Quick Hit Ellyn Fortino Friday April 4th, 2014, 3:26pm

Report: Credit Score Disparities Contribute To Racial Wealth Gap In Illinois

Residents in predominantly minority communities in Illinois have lower credit scores on average than those in mostly white neighborhoods — and that is a significant contributor to the racial wealth gap, according to a recent report from the Illinois Asset Building Group and the Social IMPACT Research Center at the Heartland Alliance, a Midwest anti-poverty organization.

The credit score gap between white and minority communities fuels racial inequality in the state, the "Trapped by Credit" report concludes.

In general, the report found that communities of color in Illinois are less likely than mostly white neighborhoods to have well-being indicators associated with stronger credit scores, such as higher levels of educational attainment and greater rates of homeownership and employment.

Similarly, communities of color have on average lower levels of "good debt" from student or home loans and higher levels of "bad debt" from sources like credit cards.

Since good credit scores help people gain access to better jobs, homeownership and higher education, "a cycle emerges where low credit scores feed decreased financial and social opportunity, which in turn feeds low credit scores," the report reads.

Lindy Carrow of the Social IMPACT Research Center put it another way.

“Without good credit, you often can’t access those things, so disparities in credit scores are feeding the continued growth of the racial wealth gap,” Carrow said.

In Illinois, the median household income among whites is nearly twice that of African Americans, and "Latino households also have significantly less than their white counterparts," according to the report. At the national level, the median household wealth among whites is 20 times greater than African Americans and 18 times greater than Latinos.

As a case study, the report specifically highlighted the credit score gap and other disparities between two Chicago neighborhoods — Englewood on the South Side and Lincoln Park on the North Side.

Englewood's population is 99 percent minority, while the minority population in Lincoln Park is just 17 percent. The average credit score in Englewood is 603, which is 131 points less than the average score in Lincoln Park.

Postsecondary education, which helps an individual build credit and wealth, is not as easily accessible in Englewood than it is in Lincoln Park, the report found. In Englewood, just 7 percent of people age 25 and older have a bachelor’s degree or higher, compared with 82 percent of those in Lincoln Park.

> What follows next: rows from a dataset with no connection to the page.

/-- Settles O45, by the cases of a step; a core step runs in its own phase only. -/
theorem stepKeepsInvariant : Obligations.StepKeepsInvariant := by
  intro s s' hs h
  obtain ⟨i, hact, hx⟩ | ⟨_, rfl⟩ | ⟨r, _, rfl⟩ | ⟨_, rfl⟩ | ⟨_, rfl⟩ := step_cases h
  · have hs := hs.takeTurn
    cases i with
    | nop => exact execNop_next.mp hx ▸ hs
    | init => exact execInit_inv hs hx
    | pushByte b => exact execPushByte_inv hs hx
    | start => exact execStart_inv hs hx
    | load => exact execLoad_inv hs (phase_of_load (s := s) hact) hx
    | expand => exact execExpand_inv hs (phase_of_expand (s := s) hact) hx
    | round => exact execRound_inv hs (phase_of_round (s := s) hact) hx
    | accum => exact execAccum_inv hs (phase_of_accum (s := s) hact) hx
  · rw [raiseError_commandError]
    exact hs.frame _ _ _ _
  · exact hs.frame _ _ _ _
  · exact hs.takeTurn
  · exact platformReset_inv _

/-! ### The padded stream and the schedule of the reference (R114 to R120, R142) -/

namespace Reference

theorem bigEndian64_length (v : Nat) : (bigEndian64 v).length = 8 := by simp [bigEndian64]

theorem lengthField_eq (mode : LenMode) (n : Nat) :
    lengthField mode n = BitVec.ofNat 64 (lengthValue mode n) := by
  cases mode <;> rfl

/-- The length field of the padder and that of the reference have the same bytes (R117). -/
theorem bigEndian64_getD (mode : LenMode) (n : Nat) {p : Nat} (hp : p < 8) :
    (bigEndian64 (lengthValue mode n)).getD p 0 = lengthByte mode n p := by
  have hpow : 256 ^ (7 - p) = 2 ^ (56 - 8 * p) := by
    rw [show 256 = 2 ^ 8 from rfl, ← Nat.pow_mul]
    congr 1
    omega
  rw [List.getD_eq_getElem _ _ (by simpa [bigEndian64] using hp)]
  simp only [bigEndian64, List.getElem_map, List.getElem_range, hpow, lengthByte, lengthField_eq]
  apply BitVec.eq_of_getLsbD_eq
  intro b hb
  have hbit : 56 - 8 * p + b < 64 := by omega
  rw [BitVec.getLsbD_ofNat, BitVec.getLsbD_extractLsb', BitVec.getLsbD_ofNat]
  simp [hb, hbit, ← Nat.shiftRight_eq_div_pow]

theorem paddedStream_length (mode : LenMode) (msg : List Byte) :
    (paddedStream mode msg).length = paddedLength msg.length := by
  simp only [paddedStream, List.length_append, List.length_cons, List.length_replicate,
    bigEndian64_length, zeroFill, paddedLength, blockCount]
  omega

/-- Where the zero fill ends (R116, R117). -/
theorem zeroFill_end (n : Nat) : n + 1 + zeroFill n = paddedLength n - 8 := by
  simp only [zeroFill, paddedLength, blockCount]
  omega

/-- Byte k of the stream made part by part is PadByte(k) (R114, R119). -/
theorem paddedStream_getD (mode : LenMode) (msg : List Byte) {k : Nat}
    (hk : k < paddedLength msg.length) :
    (paddedStream mode msg).getD k 0 = padByte mode msg.length (fun a => msg.getD a 0) k := by
  have hend := zeroFill_end msg.length
  unfold padByte paddedStream
  split
  · next h => exact List.getD_append _ _ _ _ h
  · next h =>
    rw [List.getD_append_right _ _ _ _ (by omega)]
    split
    · next h => simp [h]
    · next hne =>
      obtain ⟨q, hq⟩ : ∃ q, k - msg.length = q + 1 := ⟨k - msg.length - 1, by omega⟩
      rw [hq, List.getD_cons_succ]
      split
      · rw [List.getD_append _ _ _ _ (by simp; omega)]
        exact List.getD_replicate _ (by omega)
      · rw [List.getD_append_right _ _ _ _ (by simp; omega), List.length_replicate,
          show q - zeroFill msg.length = k - (paddedLength msg.length - 8) by omega]
        exact bigEndian64_getD mode _ (by omega)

The researcher also found stark differences in credit scores as well as homeownership and unemployment rates in two Metro East communities. In the village of Washington Park, where the population is 98 percent minority, the average credit score is 600. That's 107 points lower than the average credit score in nearby Belleville, Illinois, where only 22 percent of the population is minority.

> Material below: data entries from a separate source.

-- ==== Sys2Proof/Proofs/Exceptions.lean ====
section
/-! The statements of 60_exceptions.md: what sets each error flag (R271, R272), what clears it (R277), and
the priority of the errors (R274). -/

namespace Sys2Proof.Machine

variable {s s' : State}

/-! ### The flags after an instruction -/

/-- No core step changes an error flag. -/
theorem exec_coreStep_flags {i : Instr} (hi : isCommand i = false) (hx : exec i s = .next s') :
    s'.errTooLarge = s.errTooLarge ∧ s'.errCmd = s.errCmd := by
  obtain ⟨_, _, _, _, _, _, _, rfl⟩ := exec_coreStep_eq hi hx
  exact ⟨rfl, rfl⟩

theorem exec_errTooLarge {i : Instr} (hx : exec i s = .next s') : s'.errTooLarge = true ↔
    i ≠ .init ∧ (s.errTooLarge = true ∨ ∃ b, i = .pushByte b ∧ s.busy = false ∧ s.n = s.cfg.maxSize) := by
  cases i with
  | nop => obtain rfl := execNop_next.mp hx; simp
  | init => obtain rfl := execInit_next.mp hx; simp
  | pushByte b =>
    obtain ⟨hb, rfl⟩ | ⟨hb, hn, rfl⟩ | ⟨_, hlt, rfl⟩ := execPushByte_next.mp hx
    · simp [hb]
    · simp [hb, hn]
    · simp [BitVec.ne_of_lt hlt]
  | start => obtain ⟨_, rfl⟩ | ⟨_, _, rfl⟩ := execStart_next.mp hx <;> simp
  | _ => simp [exec_coreStep_flags rfl hx]

theorem exec_errCmd {i : Instr} (hx : exec i s = .next s') : s'.errCmd = true ↔
    i ≠ .init ∧ (s.errCmd = true ∨ (∃ b, i = .pushByte b ∧ s.busy = true) ∨
      (i = .start ∧ (s.busy = true ∨ s.errTooLarge = true))) := by
  cases i with
  | nop => obtain rfl := execNop_next.mp hx; simp
  | init => obtain rfl := execInit_next.mp hx; simp
  | pushByte b =>
    obtain ⟨hb, rfl⟩ | ⟨hb, _, rfl⟩ | ⟨hb, _, rfl⟩ := execPushByte_next.mp hx <;> simp [hb]
  | start =>
    obtain ⟨hrej, rfl⟩ | ⟨hb, hlarge, rfl⟩ := execStart_next.mp hx
    · simp [hrej]
    · simp [hb, hlarge]
  | _ => simp [exec_coreStep_flags rfl hx]

/-! ### The flags after a step (R271, R272, R277) -/

@[simp] theorem takeTurn_busy (s : State) : (takeTurn s).busy = s.busy := rfl

/-- The next turn is an INIT or a platform reset, which clear both flags (R277). -/
def State.ClearsErrors (s : State) : Prop :=
  nextAction s = .instr .init ∨ nextAction s = .platformReset

/-- The next turn raises InputTooLarge (R271). -/
def State.RaisesInputTooLarge (s : State) : Prop :=
  ∃ b, nextAction s = .instr (.pushByte b) ∧ s.busy = false ∧ s.n = s.cfg.maxSize

/-- The next turn raises CommandError (R272). -/
def State.RaisesCommandError (s : State) : Prop :=
  nextAction s = .illegalCommand ∨ (∃ b, nextAction s = .instr (.pushByte b) ∧ s.busy = true) ∨
    (nextAction s = .instr .start ∧ (s.busy = true ∨ s.errTooLarge = true))

theorem State.RaisesInputTooLarge.not_clears (h : s.RaisesInputTooLarge) : ¬ s.ClearsErrors := by
  obtain ⟨b, hact, _⟩ := h
  simp [State.ClearsErrors, hact]

theorem State.RaisesCommandError.not_clears (h : s.RaisesCommandError) : ¬ s.ClearsErrors := by
  obtain hact | ⟨b, hact, _⟩ | ⟨hact, _⟩ := h <;> simp [State.ClearsErrors, hact]

/-- No turn raises both errors (R274). -/
theorem State.RaisesInputTooLarge.not_commandError (h : s.RaisesInputTooLarge) :
    ¬ s.RaisesCommandError := by
  obtain ⟨b, hact, hb, _⟩ := h
  simp [State.RaisesCommandError, hact, hb]

/-- ERR_TOO_LARGE after a step: set or raised before, and not cleared. -/
theorem step_errTooLarge (h : step s = .next s') : s'.errTooLarge = true ↔
    ¬ s.ClearsErrors ∧ (s.errTooLarge = true ∨ s.RaisesInputTooLarge) := by
  obtain ⟨i, hact, hx⟩ | ⟨hact, rfl⟩ | ⟨r, hact, rfl⟩ | ⟨hact | hact, rfl⟩ | ⟨hact, rfl⟩ := step_cases h <;>
    simp only [State.ClearsErrors, State.RaisesInputTooLarge, hact]
  · simpa using exec_errTooLarge hx
  all_goals simp

/-- ERR_CMD after a step: set or raised before, and not cleared. -/
theorem step_errCmd (h : step s = .next s') : s'.errCmd = true ↔
    ¬ s.ClearsErrors ∧ (s.errCmd = true ∨ s.RaisesCommandError) := by
  obtain ⟨i, hact, hx⟩ | ⟨hact, rfl⟩ | ⟨r, hact, rfl⟩ | ⟨hact | hact, rfl⟩ | ⟨hact, rfl⟩ := step_cases h <;>
    simp only [State.ClearsErrors, State.RaisesCommandError, hact]
  · simpa using exec_errCmd hx
  all_goals simp

/-- Settles O53: each flag after the step is read off its equivalence. -/
theorem errorFlagsSticky : Obligations.ErrorFlagsSticky := by
  intro s s' h
  have hlarge := step_errTooLarge h
  have hcmd := step_errCmd h
  refine ⟨fun hclear => ?_, fun hinit hreset => ?_, fun hraise => ?_, fun b hact hb hn => ?_⟩
  · exact ⟨Bool.eq_false_iff.mpr fun he => (hlarge.mp he).1 hclear,
      Bool.eq_false_iff.mpr fun he => (hcmd.mp he).1 hclear⟩
  · have hkeep : ¬ s.ClearsErrors := not_or.mpr ⟨hinit, hreset⟩
    exact ⟨fun he => hlarge.mpr ⟨hkeep, .inl he⟩, fun he => hcmd.mpr ⟨hkeep, .inl he⟩⟩
  · have hraises : s.RaisesCommandError := by
      obtain hact | ⟨hact | ⟨b, hact⟩, hb⟩ | ⟨hact, he⟩ := hraise
      · exact .inl hact
      · exact .inr (.inr ⟨hact, .inl hb⟩)
      · exact .inr (.inl ⟨b, hact, hb⟩)
      · exact .inr (.inr ⟨hact, .inr he⟩)
    exact hcmd.mpr ⟨hraises.not_clears, .inr hraises⟩
  · have hraises : s.RaisesInputTooLarge := ⟨b, hact, hb, hn⟩
    exact hlarge.mpr ⟨hraises.not_clears, .inr hraises⟩

/-- Settles O54: a flag that is set after the step and was not before has been raised. -/
theorem errorFlagCauses : Obligations.ErrorFlagCauses := by
  intro s s' h
  exact ⟨fun hclear hset => ((step_errTooLarge h).mp hset).2.resolve_left (by simp [hclear]),
    fun hclear hset => ((step_errCmd h).mp hset).2.resolve_left (by simp [hclear])⟩

/-! ### The priority of errors (R274) -/

/-- A step that clears no flag leaves one of the two as it was, for no turn raises both errors. -/
theorem step_keeps_an_errorFlag (hkeep : ¬ s.ClearsErrors) (h : step s = .next s') :
    s'.errTooLarge = s.errTooLarge ∨ s'.errCmd = s.errCmd := by
  by_cases hraises : s.RaisesInputTooLarge
  · exact .inr (Bool.eq_iff_iff.mpr (by simp [step_errCmd h, hkeep, hraises.not_commandError]))
  · exact .inl (Bool.eq_iff_iff.mpr (by simp [step_errTooLarge h, hkeep, hraises]))

/-- A HostWrite to CMD clears the flags only when its word is INIT. -/
theorem decode_init_of_clears {v : Word} {rest : List Turn}
    (hin : s.inputs = .host (hostWriteAt s.cfg 0x00 v) :: rest) (hclear : s.ClearsErrors) :
    decode (.cmd v) = .ok .init := by
  rw [State.ClearsErrors, nextAction_host hin] at hclear
  cases hdec : decode (.cmd v) with
  | ok i => simpa [accessAction_of_decode_ok hdec] using hclear
  | error err => simp [accessAction_of_decode_error hdec] at hclear

/-- Settles O55: each write runs the command of its word, or raises CommandError when it has none. -/
theorem errorPriority : Obligations.ErrorPriority := by
  intro s v rest hin
  have hrun {i : Instr} (hdec : decode (.cmd v) = .ok i) : step s = exec i { s with inputs := rest } :=
    stepRunsWrittenCommand s v i rest hin hdec
  refine ⟨?_, ?_, ?_, fun s' h => ?_⟩
  · rintro ⟨err, herr⟩
    exact (illegalCommandWords v).2.2 s rest err herr hin
  · rintro (⟨b, hdec⟩ | hdec) hb
    · exact (hrun hdec).trans (exec_pushByte_of_busy (s := { s with inputs := rest }) hb b)
    · exact (hrun hdec).trans (exec_start_of_rejected (s := { s with inputs := rest }) (.inl hb))
  · rintro ⟨b, hdec⟩ hb hn
    exact (hrun hdec).trans (execPushByte_next.mpr (.inr (.inl ⟨hb, hn, rfl⟩)))
  · by_cases hclear : s.ClearsErrors
    · exact .inr (.inr (decode_init_of_clears hin hclear))
    · exact (step_keeps_an_errorFlag hclear h).imp_right .inl

end Sys2Proof.Machine
end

In Washington Park, the homeownership rate is 46 percent, compared to 77 percent in Belleville. Meanwhile, Washington Park has an unemployment rate of 26 percent and 25 percent of households earn low incomes. By comparison, Belleville has an unemployment rate of just 6 percent and only 12 percent of households are low-income.

"Communities of color likely have lower average credit scores because of the same barriers that contribute to higher poverty rates in those communities: lower investment in schools, fewer jobs within the communities, and a lack of affordable housing," the report states. "In turn, low credit scores then serve as barriers to those same opportunities — bad credit histories and poor credit scores make obtaining loans for education and a home more difficult and expensive and can prevent someone from getting a job."

But there are ways to break this cycle of poor credit, said Lucy Mullany with the Illinois Asset Building Group, a statewide coalition focused on strengthening communities through increased asset protection and ownership.

"Policymakers need to invest in credit building programs, protect consumers from dangerous financial products and expand access to savings opportunities,” she said.

Other state-level policy suggestions include boosting the minimum wage, strengthening predatory lending reforms and creating a universal children's savings account program. Also, Illinois officials need to do a better job of enforcing a state law that prohibits employers from checking a job applicant's credit report, unless the position involves managing money.

And at the federal level, lawmakers should work to expand opportunities for positive credit reporting so that credit reports and scores reflect on-time utility, rental and telecom payments.

“Government policies and institutional practices created the racial wealth and credit gaps, and policies and practices can reverse it," Mullany stressed.